== Your task ==
Once you find the line containing "def clTable17 : HuffTable" in the data below, copy it and each following line exactly, up to and including the line containing "def output (s", and nothing else.

== Source records ==
-- ==== Sys2Proof/Tests/Slice0.lean ====
section
/-! SUPPORT. Small tests: ill-formed terms, decoding of words written out from the spec's encodings, single steps with
the results of 95_test_vectors.md and of the rules' examples, and a witness for the hypotheses of each statement. -/

namespace Sys2Proof.Tests

open Sys2Proof Sys2Proof.Machine

set_option Elab.async false

/-! ## Helpers -/

/-- Bits in stream order, written as 0 and 1. -/
def bits (l : List Nat) : Bits := l.map (· == 1)

/-- CL_TAB of vector dyn_hand (95_test_vectors.md L2.5). -/
def clTable : HuffTable := [⟨4, 3, 0⟩, ⟨5, 3, 1⟩, ⟨0, 2, 2⟩, ⟨6, 3, 3⟩, ⟨7, 3, 16⟩, ⟨1, 2, 18⟩]

/-- CL_TAB of vector dyn_cl17. -/
def clTable17 : HuffTable := [⟨0, 2, 1⟩, ⟨1, 2, 2⟩, ⟨2, 2, 17⟩, ⟨3, 2, 18⟩]

/-- LIT_TAB of vector dyn_hand. -/
def litTable : HuffTable := [⟨4, 3, 97⟩, ⟨5, 3, 98⟩, ⟨6, 3, 99⟩, ⟨7, 3, 100⟩, ⟨0, 2, 256⟩, ⟨1, 2, 258⟩]

/-- DIST_TAB of vector dyn_hand. -/
def distTable : HuffTable := [⟨0, 1, 1⟩, ⟨1, 1, 3⟩]

/-- A state with an input, the cursor at a bit offset, and ST as given. -/
def at_ (st : CoreState) (input : List Byte) (offset : Nat) : State :=
  { State.reset with
    st := st, inMem := writeBytesAt [] 0 input, inLen := input.length, curByte := offset / 8
    curBit := BitVec.ofNat 3 (offset % 8) }

/-- The same inside a block that began at bit 16, with some output before. -/
def inBlock (st : CoreState) (input : List Byte) (offset : Nat) (output : List Byte) : State :=
  { at_ st input offset with
    blkCount := 1, blkOpen := true, btype := 1, out := writeBytesAt [] 0 output, outLen := output.length
    trace := [{ openedRecord State.reset .fixedHuffman true with startBit := 16 }] }

/-- A view of the next state; `none` when the machine stopped. -/
def after {α : Type} (r : StepResult) (f : State → α) : Option α :=
  match r with
  | .next t => some (f t)
  | .fault _ => none
  | .refused _ => none

/-- The spans and kinds of the last record's items. -/
def lastItems (s : State) : List (ItemKind × Nat × Nat) :=
  ((s.trace.getLast?).map fun r => r.items.map fun it => (it.kind, it.bitStart, it.bitEnd)).getD []

/-- The bytes of OUT. -/
def output (s : State) : List Byte := readBytesAt s.out 0 s.outLen

/-! ## Well-formedness: each check refuses an ill-formed term -/

theorem test_illformed_dynhdr : wellFormed (.dynhdr 0 0 0 [1, 1, 1]) = false := by decide

theorem test_illformed_cl_codes :
    wellFormed (.clLen 0 1) = false ∧ wellFormed (.cl16 8 1) = false ∧ wellFormed (.cl17 0 1) = false ∧
      wellFormed (.cl18 8 1) = false := by decide

theorem test_illformed_length_halves :
    wellFormed (.dist0 ⟨256, 0, 7⟩) = false ∧ wellFormed (.dist29 ⟨286, 0, 8⟩ 0) = false ∧
      wellFormed (.dist1 ⟨265, 2, 8⟩) = false ∧ wellFormed (.dist2 ⟨265, 1, 1⟩) = false ∧
      wellFormed (.badDist30 ⟨257, 0, 16⟩) = false ∧ wellFormed (.badDist31 ⟨257, 0, 0⟩) = false := by decide

theorem test_illformed_dynamic_symbols :
    wellFormed (.litDyn 16 1) = false ∧ wellFormed (.eobDyn 0) = false ∧ wellFormed (.matchDyn 1 256 0) = false ∧
      wellFormed (.matchDyn 1 265 2) = false ∧ wellFormed (.distDyn ⟨257, 0, 7⟩ 1 30 0) = false ∧
      wellFormed (.distDyn ⟨257, 0, 7⟩ 1 4 2) = false ∧ wellFormed (.badLitDyn 1 285) = false ∧
      wellFormed (.badDistDyn ⟨257, 0, 7⟩ 1 32) = false := by decide

theorem test_wellformed_forms :
    wellFormed (.dynhdr 0 0 0 [1, 1, 1, 1]) = true ∧ wellFormed (.clLen 7 1) = true ∧
      wellFormed (.dist4 ⟨265, 1, 8⟩ 1) = true ∧ wellFormed (.matchDyn 15 284 31) = true ∧
      wellFormed (.distDyn ⟨257, 0, 7⟩ 1 29 8191) = true := by decide

/-! ## Decoding -/

/-- Envelope, block header, stored and trailer words (30_encoding.md R91, R97), the examples of R172, R192 and R178. -/
theorem test_decode_headers :
    decode (.zhdr 0) (bits [0, 0, 0, 1, 1, 1, 1, 0, 0, 0, 1, 1, 1, 0, 0, 1]) = .elem (.zhdr 0x78 0x9C) 16 ∧
    decode (.bhdr) (bits [1, 0, 0]) = .elem (.bhdrStored true) 3 ∧
    decode (.bhdr) (bits [1, 1, 0]) = .elem (.bhdrFixed true) 3 ∧
    decode (.bhdr) (bits [1, 0, 1]) = .elem (.bhdrDynamic true) 3 ∧
    decode (.bhdr) (bits [1, 1, 1]) = .elem (.bhdrReserved true) 3 ∧
    decode (.bhdr) (bits [0, 0, 1]) = .elem (.bhdrDynamic false) 3 ∧
    decode (.sthdr 3) (bits [1, 0, 1, 1, 0, 1, 0, 0, 0, 0, 0, 0, 0, 0, 0, 0, 0, 0, 0, 0, 1, 0, 1, 1, 1, 1, 1, 1, 1, 1, 1, 1, 1, 1, 1]) = .elem (.sthdr 5 0xFFFA) 35 ∧
    decode (.stbyte 0) (bits [0, 0, 0, 1, 0, 1, 1, 0]) = .elem (.stbyte 0x68) 8 ∧
    decode (.ztrl 6) (bits [1, 1, 0, 1, 0, 1, 0, 1, 1, 0, 0, 0, 0, 0, 0, 0, 1, 1, 0, 1, 0, 0, 0, 1, 0, 0, 0, 0, 0, 0, 1, 0, 1, 0, 1, 0, 0, 0]) = .elem (.ztrl 0x062C0215) 38 := by
  decide +kernel

/-- The header and the entries of vector dyn_hand, and symbol 17 of dyn_cl17 (95_test_vectors.md L2.5). -/
theorem test_decode_dynamic_header :
    decode (.dynhdr) (bits [0, 1, 0, 0, 0, 1, 1, 0, 0, 0, 0, 1, 1, 1, 1, 1, 0, 0, 0, 0, 0, 1, 0, 1, 1, 0, 0, 0, 0, 0, 0, 0, 0, 0, 0, 0, 0, 0, 0, 0, 0, 0, 0, 0, 0, 0, 0, 0, 0, 0, 0, 0, 0, 1, 1, 0, 0, 0, 0, 0, 1, 0, 0, 0, 0, 1, 1, 0]) = .elem (.dynhdr 2 3 14 [3, 0, 2, 3, 0, 0, 0, 0, 0, 0, 0, 0, 0, 3, 0, 2, 0, 3]) 68 ∧
    decode (.clEntry clTable true) (bits [1, 1, 0]) = .elem (.clLen 3 3) 3 ∧
    decode (.clEntry clTable true) (bits [1, 1, 1, 0, 1]) = .elem (.cl16 3 2) 5 ∧
    decode (.clEntry clTable true) (bits [0, 1, 0, 1, 1, 0, 1, 0, 1]) = .elem (.cl18 2 86) 9 ∧
    decode (.clEntry clTable17 true) (bits [1, 0, 0, 1, 1]) = .elem (.cl17 2 6) 5 := by
  decide +kernel

/-- The fixed literal rows, end of block, and the two unusable codes (30_encoding.md R98). -/
theorem test_decode_literals :
    decode (.symFixed) (bits [0, 0, 1, 1, 1, 0, 1, 1]) = .elem (.lit8a 11) 8 ∧
    decode (.symFixed) (bits [0, 1, 1, 0, 0, 1, 0, 1]) = .elem (.lit8b 37) 8 ∧
    decode (.symFixed) (bits [1, 0, 0, 1, 1, 0, 0, 0]) = .elem (.lit8c 24) 8 ∧
    decode (.symFixed) (bits [1, 1, 0, 0, 1, 1, 1, 0, 1]) = .elem (.lit9a 13) 9 ∧
    decode (.symFixed) (bits [1, 1, 0, 1, 1, 0, 0, 1, 1]) = .elem (.lit9b 19) 9 ∧
    decode (.symFixed) (bits [1, 1, 1, 1, 0, 1, 1, 1, 0]) = .elem (.lit9c 46) 9 ∧
    decode (.symFixed) (bits [0, 0, 0, 0, 0, 0, 0]) = .elem (.eob) 7 ∧
    decode (.symFixed) (bits [1, 1, 0, 0, 0, 1, 1, 0]) = .elem (.badLit286) 8 ∧
    decode (.symFixed) (bits [1, 1, 0, 0, 0, 1, 1, 1]) = .elem (.badLit287) 8 := by
  decide +kernel

/-- Fixed length codes with their extra bits, least significant first (30_encoding.md R98). -/
theorem test_decode_lengths_a :
    decode (.symFixed) (bits [0, 0, 0, 0, 0, 0, 1]) = .elem (.len257) 7 ∧
    decode (.symFixed) (bits [0, 0, 0, 0, 0, 1, 0]) = .elem (.len258) 7 ∧
    decode (.symFixed) (bits [0, 0, 0, 0, 0, 1, 1]) = .elem (.len259) 7 ∧
    decode (.symFixed) (bits [0, 0, 0, 0, 1, 0, 0]) = .elem (.len260) 7 ∧
    decode (.symFixed) (bits [0, 0, 0, 0, 1, 0, 1]) = .elem (.len261) 7 ∧
    decode (.symFixed) (bits [0, 0, 0, 0, 1, 1, 0]) = .elem (.len262) 7 ∧
    decode (.symFixed) (bits [0, 0, 0, 0, 1, 1, 1]) = .elem (.len263) 7 ∧
    decode (.symFixed) (bits [0, 0, 0, 1, 0, 0, 0]) = .elem (.len264) 7 ∧
    decode (.symFixed) (bits [0, 0, 0, 1, 0, 0, 1, 1]) = .elem (.len265 1) 8 ∧
    decode (.symFixed) (bits [0, 0, 0, 1, 0, 1, 0, 1]) = .elem (.len266 1) 8 := by
  decide +kernel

== Result for this exercise ==
def clTable17 : HuffTable := [⟨0, 2, 1⟩, ⟨1, 2, 2⟩, ⟨2, 2, 17⟩, ⟨3, 2, 18⟩]

/-- LIT_TAB of vector dyn_hand. -/
def litTable : HuffTable := [⟨4, 3, 97⟩, ⟨5, 3, 98⟩, ⟨6, 3, 99⟩, ⟨7, 3, 100⟩, ⟨0, 2, 256⟩, ⟨1, 2, 258⟩]

/-- DIST_TAB of vector dyn_hand. -/
def distTable : HuffTable := [⟨0, 1, 1⟩, ⟨1, 1, 3⟩]

/-- A state with an input, the cursor at a bit offset, and ST as given. -/
def at_ (st : CoreState) (input : List Byte) (offset : Nat) : State :=
  { State.reset with
    st := st, inMem := writeBytesAt [] 0 input, inLen := input.length, curByte := offset / 8
    curBit := BitVec.ofNat 3 (offset % 8) }

/-- The same inside a block that began at bit 16, with some output before. -/
def inBlock (st : CoreState) (input : List Byte) (offset : Nat) (output : List Byte) : State :=
  { at_ st input offset with
    blkCount := 1, blkOpen := true, btype := 1, out := writeBytesAt [] 0 output, outLen := output.length
    trace := [{ openedRecord State.reset .fixedHuffman true with startBit := 16 }] }

/-- A view of the next state; `none` when the machine stopped. -/
def after {α : Type} (r : StepResult) (f : State → α) : Option α :=
  match r with
  | .next t => some (f t)
  | .fault _ => none
  | .refused _ => none

/-- The spans and kinds of the last record's items. -/
def lastItems (s : State) : List (ItemKind × Nat × Nat) :=
  ((s.trace.getLast?).map fun r => r.items.map fun it => (it.kind, it.bitStart, it.bitEnd)).getD []

/-- The bytes of OUT. -/
def output (s : State) : List Byte := readBytesAt s.out 0 s.outLen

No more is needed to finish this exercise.